WHAT IS EXPECTED —
Repeat every entry below exactly.

[[ PROVIDED DATA open ]]

-- ==== Sys2Proof/Machine/Ops.lean ====
section
/-! DEFINITION. The shared operations: accessors and updates of each block's state, the forming of frames, credit
reports, notices, slot and ticket changes, lookups, the loss of the lease, and the taking of inbound frames and of
management commands. -/

namespace Sys2Proof.Machine

/-- What a command answers. -/
abbrev StepResult := Host.Outcome State Fault Refusal

/-! ### Accessors -/

def State.port (s : State) (n : Link) : Port := s.ports.get n
def State.queue (s : State) (n : Link) : List WorkEntry := s.queues.get n
def State.ticket (s : State) (t : Fin 24) : Ticket := s.tickets[t]
def State.slot (s : State) (i : Fin 16) : Slot := s.slots[i]
def State.kind (s : State) (k : NoticeKind) : KindRecord := s.kinds[k.index]

/-! ### Updates -/

def State.updPort (s : State) (n : Link) (f : Port → Port) : State :=
  { s with ports := s.ports.set n (f (s.ports.get n)) }

def State.updAdm (s : State) (n : Link) (f : AdmCounters → AdmCounters) : State :=
  { s with adm := s.adm.set n (f (s.adm.get n)) }

def State.updFlushed (s : State) (n : Link) (f : Counter → Counter) : State :=
  { s with flushed := s.flushed.set n (f (s.flushed.get n)) }

def State.setQueue (s : State) (n : Link) (es : List WorkEntry) : State :=
  { s with queues := s.queues.set n es }

def State.updTicket (s : State) (t : Fin 24) (f : Ticket → Ticket) : State :=
  { s with tickets := updAt s.tickets t f }

def State.updSlot (s : State) (i : Fin 16) (f : Slot → Slot) : State :=
  { s with slots := updAt s.slots i f }

def State.updKind (s : State) (k : NoticeKind) (f : KindRecord → KindRecord) : State :=
  { s with kinds := updAt s.kinds k.index f }

/-- The state with the time moved up to a point, never back (log 4). -/
def State.toward (s : State) (d : Nat) : State := { s with now := max s.now d }

/-- While RESET stays asserted, no event is taken (R1). -/
def State.unlessReset (s : State) (f : State → State) : State := if s.resetPin then s else f s

/-! ### Outbound frames and credits -/

/-- A frame formed for a link: appended to its outbound list, or discarded while the link is DOWN (R195). -/
def Port.form (p : Port) (f : OutFrame) : Port :=
  if p.up then { p with outbound := p.outbound ++ [f] } else p

def State.form (s : State) (n : Link) (f : OutFrame) : State := s.updPort n (·.form f)

/-- A report of credits owed at a port (R193): while UP, the count joins owed, a CREDIT frame carries all of owed, owed
becomes 0 and granted takes the same number; while DOWN it is ignored. -/
def Port.report (p : Port) (count : Nat) : Port :=
  if p.up then
    { p.form (.credit (p.owed + count)) with granted := p.granted + (p.owed + count), owed := 0 }
  else p

def State.report (s : State) (n : Link) (count : Nat) : State := s.updPort n (·.report count)

/-- One report that carries a link's count, provided the count is not 0 (R96, R100). -/
def State.reportCount (s : State) (n : Link) (count : Nat) : State :=
  if count = 0 then s else s.report n count

/-! ### Notices -/

/-- The emission test of one kind on one link, and the NOTICE it forms when it passes (R148). -/
def State.emit (s : State) (k : NoticeKind) (n : Link) : State :=
  match (s.kind k).latch with
  | .clear => s
  | .latched c d =>
    if (s.port n).up ∧ enabledIn (s.port n).enables k ∧ (s.kind k).sent.get n = false then
      (s.form n (.notice k c d)).updKind k fun r => { r with sent := r.sent.set n true }
    else s

/-- A raise with a detail: the record of its kind changes, then the emission test is made on each link (R146). -/
def State.raise (s : State) (d : Detail) : State :=
  ((s.updKind d.kind fun r => { r with latch := r.latch.raise d }).emit d.kind .l0).emit d.kind .l1

/-- The emission test on one link for every kind, in rising kind number (R147, R189). -/
def State.emitAll (s : State) (n : Link) : State := NoticeKind.all.foldl (fun s k => s.emit k n) s

/-! ### Slots -/

/-- A change of a slot's record that changes its state: SLOT_CHANGE is raised after the record has been changed (R131). -/
def State.changeSlot (s : State) (i : Fin 16) (new : Slot) (cause : ChangeCause) : State :=
  (s.updSlot i fun _ => new).raise
    (.slotChange i (s.slot i).state.name new.state.name cause new.identity)

/-- Whether the gate sends work to a slot: it is ONLINE (R127). -/
def State.online (s : State) (i : Fin 16) : Bool := (s.slot i).state = .online

/-- The outcomes of a transaction that are not success (R118). -/
inductive Failure where
  | rejected
  | dataError
  | timeout
  deriving DecidableEq, Repr

/-- The FAIL reason of a failed outcome (R118). -/
def Failure.reason : Failure → FailReason
  | .rejected => .rejected
  | .dataError => .dataError
  | .timeout => .timeout

/-- The counters of a slot after a failed outcome (R132). -/
def Slot.countFailure (r : Slot) (f : Failure) (posted : Bool) : Slot :=
  let r := if posted then { r with postedLost := rise r.postedLost } else r
  match f with
  | .rejected => { r with rejects := rise r.rejects }
  | .dataError => { r with dataErrors := rise r.dataErrors }
  | .timeout =>
    { r with timeouts := rise r.timeouts, consecutive := min Config.maxConsecutive (r.consecutive + 1) }

/-- The outcome report of a failed transaction (R119, R132), with the fencing at the fault limit (R133). -/
def State.reportFailure (s : State) (i : Fin 16) (f : Failure) (posted : Bool) : State :=
  let r := (s.slot i).countFailure f posted
  if f = .timeout ∧ r.state = .online ∧ s.faultLimit ≤ r.consecutive then
    s.changeSlot i { r with state := .fenced .faults } .faults
  else s.updSlot i fun _ => r

/-- The ACCEPTED report (R119, R132). -/
def State.reportAccepted (s : State) (i : Fin 16) : State :=
  s.updSlot i fun r => { r with consecutive := 0 }

/-- A probe result at the slot table: an identity for success, none for no module (R130). It counts only when the slot
is PROBING with probe stage ISSUED. -/
def State.probeResult (s : State) (i : Fin 16) (found : Option (BitVec 32)) : State :=
  match (s.slot i).state with
  | .probing .issued _ =>
    match found with
    | some ident =>
      s.changeSlot i { s.slot i with state := .online, identity := ident, consecutive := 0 } .found
    | none => s.changeSlot i { s.slot i with state := .offline, identity := 0, consecutive := 0 } .absent
  | _ => s

/-- The state a PROBING slot came from (R126, R142). -/
def PriorState.restored : PriorState → SlotState
  | .offline => .offline
  | .fenced c => .fenced c

/-- The prior state with which a slot enters PROBING (R128); none where SLOT_PROBE is refused. -/
def SlotState.prior? : SlotState → Option PriorState
  | .offline => some .offline
  | .fenced c => some (.fenced c)
  | .probing _ _ => none
  | .online => none

/-! ### Tickets -/

/-- All ticket numbers in rising order. -/
def ticketNumbers : List (Fin 24) := List.finRange 24

/-- The request a ticket holds, in every state but FREE (R30). -/
def TicketState.request? : TicketState → Option Request
  | .free => none
  | .queued r _ _ => some r
  | .issued r _ _ => some r
  | .ready r _ _ => some r
  | .detached r => some r

/-- The owner link of a ticket that is not FREE (R30). -/
def TicketState.owner? (st : TicketState) : Option Link := st.request?.map (·.owner)
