-- ==== Sys2Proof/Machine/Step.lean ====
section
/-! DEFINITION. One step: the command at the front of the queue, or an event of the gate's own on an empty queue. -/

namespace Sys2Proof.Machine

/-- One step of the gate (log 5, log 22). -/
def step (s : State) : Host.Outcome State Fault Refusal :=
  match s.pending with
  | c :: rest => exec c { s with pending := rest }
  | [] => s.idleStep

/-- The state with the command that a table word spells at the front of its queue; no row of the opcode table gives
bits, so no word spells one and the state is unchanged (log 22). -/
def State.withFetchWord (s : State) (nbits w : Nat) : State :=
  match decodeTableWord nbits w with
  | some c => { s with pending := c :: s.pending }
  | none => s

end Sys2Proof.Machine
end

[[ PROVIDED DATA closed ]]

RESPONSE —
-- ==== Sys2Proof/Machine/Ops.lean ====
section
/-! DEFINITION. The shared operations: accessors and updates of each block's state, the forming of frames, credit
reports, notices, slot and ticket changes, lookups, the loss of the lease, and the taking of inbound frames and of
management commands. -/

namespace Sys2Proof.Machine

/-- What a command answers. -/
abbrev StepResult := Host.Outcome State Fault Refusal

/-! ### Accessors -/

def State.port (s : State) (n : Link) : Port := s.ports.get n
def State.queue (s : State) (n : Link) : List WorkEntry := s.queues.get n
def State.ticket (s : State) (t : Fin 24) : Ticket := s.tickets[t]
def State.slot (s : State) (i : Fin 16) : Slot := s.slots[i]
def State.kind (s : State) (k : NoticeKind) : KindRecord := s.kinds[k.index]

/-! ### Updates -/

def State.updPort (s : State) (n : Link) (f : Port → Port) : State :=
  { s with ports := s.ports.set n (f (s.ports.get n)) }

def State.updAdm (s : State) (n : Link) (f : AdmCounters → AdmCounters) : State :=
  { s with adm := s.adm.set n (f (s.adm.get n)) }

def State.updFlushed (s : State) (n : Link) (f : Counter → Counter) : State :=
  { s with flushed := s.flushed.set n (f (s.flushed.get n)) }

def State.setQueue (s : State) (n : Link) (es : List WorkEntry) : State :=
  { s with queues := s.queues.set n es }

def State.updTicket (s : State) (t : Fin 24) (f : Ticket → Ticket) : State :=
  { s with tickets := updAt s.tickets t f }

def State.updSlot (s : State) (i : Fin 16) (f : Slot → Slot) : State :=
  { s with slots := updAt s.slots i f }

def State.updKind (s : State) (k : NoticeKind) (f : KindRecord → KindRecord) : State :=
  { s with kinds := updAt s.kinds k.index f }

/-- The state with the time moved up to a point, never back (log 4). -/
def State.toward (s : State) (d : Nat) : State := { s with now := max s.now d }

/-- While RESET stays asserted, no event is taken (R1). -/
def State.unlessReset (s : State) (f : State → State) : State := if s.resetPin then s else f s

/-! ### Outbound frames and credits -/

/-- A frame formed for a link: appended to its outbound list, or discarded while the link is DOWN (R195). -/
def Port.form (p : Port) (f : OutFrame) : Port :=
  if p.up then { p with outbound := p.outbound ++ [f] } else p

def State.form (s : State) (n : Link) (f : OutFrame) : State := s.updPort n (·.form f)

/-- A report of credits owed at a port (R193): while UP, the count joins owed, a CREDIT frame carries all of owed, owed
becomes 0 and granted takes the same number; while DOWN it is ignored. -/
def Port.report (p : Port) (count : Nat) : Port :=
  if p.up then
    { p.form (.credit (p.owed + count)) with granted := p.granted + (p.owed + count), owed := 0 }
  else p

def State.report (s : State) (n : Link) (count : Nat) : State := s.updPort n (·.report count)

/-- One report that carries a link's count, provided the count is not 0 (R96, R100). -/
def State.reportCount (s : State) (n : Link) (count : Nat) : State :=
  if count = 0 then s else s.report n count

/-! ### Notices -/

/-- The emission test of one kind on one link, and the NOTICE it forms when it passes (R148). -/
def State.emit (s : State) (k : NoticeKind) (n : Link) : State :=
  match (s.kind k).latch with
  | .clear => s
  | .latched c d =>
    if (s.port n).up ∧ enabledIn (s.port n).enables k ∧ (s.kind k).sent.get n = false then
      (s.form n (.notice k c d)).updKind k fun r => { r with sent := r.sent.set n true }
    else s

/-- A raise with a detail: the record of its kind changes, then the emission test is made on each link (R146). -/
def State.raise (s : State) (d : Detail) : State :=
  ((s.updKind d.kind fun r => { r with latch := r.latch.raise d }).emit d.kind .l0).emit d.kind .l1

/-- The emission test on one link for every kind, in rising kind number (R147, R189). -/
def State.emitAll (s : State) (n : Link) : State := NoticeKind.all.foldl (fun s k => s.emit k n) s

/-! ### Slots -/

/-- A change of a slot's record that changes its state: SLOT_CHANGE is raised after the record has been changed (R131). -/
def State.changeSlot (s : State) (i : Fin 16) (new : Slot) (cause : ChangeCause) : State :=
  (s.updSlot i fun _ => new).raise
    (.slotChange i (s.slot i).state.name new.state.name cause new.identity)

/-- Whether the gate sends work to a slot: it is ONLINE (R127). -/
def State.online (s : State) (i : Fin 16) : Bool := (s.slot i).state = .online

/-- The outcomes of a transaction that are not success (R118). -/
inductive Failure where
  | rejected
  | dataError
  | timeout
  deriving DecidableEq, Repr

/-- The FAIL reason of a failed outcome (R118). -/
def Failure.reason : Failure → FailReason
  | .rejected => .rejected
  | .dataError => .dataError
  | .timeout => .timeout

/-- The counters of a slot after a failed outcome (R132). -/
def Slot.countFailure (r : Slot) (f : Failure) (posted : Bool) : Slot :=
  let r := if posted then { r with postedLost := rise r.postedLost } else r
  match f with
  | .rejected => { r with rejects := rise r.rejects }
  | .dataError => { r with dataErrors := rise r.dataErrors }
  | .timeout =>
    { r with timeouts := rise r.timeouts, consecutive := min Config.maxConsecutive (r.consecutive + 1) }

/-- The outcome report of a failed transaction (R119, R132), with the fencing at the fault limit (R133). -/
def State.reportFailure (s : State) (i : Fin 16) (f : Failure) (posted : Bool) : State :=
  let r := (s.slot i).countFailure f posted
  if f = .timeout ∧ r.state = .online ∧ s.faultLimit ≤ r.consecutive then
    s.changeSlot i { r with state := .fenced .faults } .faults
  else s.updSlot i fun _ => r

/-- The ACCEPTED report (R119, R132). -/
def State.reportAccepted (s : State) (i : Fin 16) : State :=
  s.updSlot i fun r => { r with consecutive := 0 }

/-- A probe result at the slot table: an identity for success, none for no module (R130). It counts only when the slot
is PROBING with probe stage ISSUED. -/
def State.probeResult (s : State) (i : Fin 16) (found : Option (BitVec 32)) : State :=
  match (s.slot i).state with
  | .probing .issued _ =>
    match found with
    | some ident =>
      s.changeSlot i { s.slot i with state := .online, identity := ident, consecutive := 0 } .found
    | none => s.changeSlot i { s.slot i with state := .offline, identity := 0, consecutive := 0 } .absent
  | _ => s

/-- The state a PROBING slot came from (R126, R142). -/
def PriorState.restored : PriorState → SlotState
  | .offline => .offline
  | .fenced c => .fenced c

/-- The prior state with which a slot enters PROBING (R128); none where SLOT_PROBE is refused. -/
def SlotState.prior? : SlotState → Option PriorState
  | .offline => some .offline
  | .fenced c => some (.fenced c)
  | .probing _ _ => none
  | .online => none

/-! ### Tickets -/

/-- All ticket numbers in rising order. -/
def ticketNumbers : List (Fin 24) := List.finRange 24

/-- The request a ticket holds, in every state but FREE (R30). -/
def TicketState.request? : TicketState → Option Request
  | .free => none
  | .queued r _ _ => some r
  | .issued r _ _ => some r
  | .ready r _ _ => some r
  | .detached r => some r

/-- The owner link of a ticket that is not FREE (R30). -/
def TicketState.owner? (st : TicketState) : Option Link := st.request?.map (·.owner)
-- ==== Sys2Proof/Machine/Step.lean ====
section
/-! DEFINITION. One step: the command at the front of the queue, or an event of the gate's own on an empty queue. -/

namespace Sys2Proof.Machine

/-- One step of the gate (log 5, log 22). -/
def step (s : State) : Host.Outcome State Fault Refusal :=
  match s.pending with
  | c :: rest => exec c { s with pending := rest }
  | [] => s.idleStep

/-- The state with the command that a table word spells at the front of its queue; no row of the opcode table gives
bits, so no word spells one and the state is unchanged (log 22). -/
def State.withFetchWord (s : State) (nbits w : Nat) : State :=
  match decodeTableWord nbits w with
  | some c => { s with pending := c :: s.pending }
  | none => s

end Sys2Proof.Machine
end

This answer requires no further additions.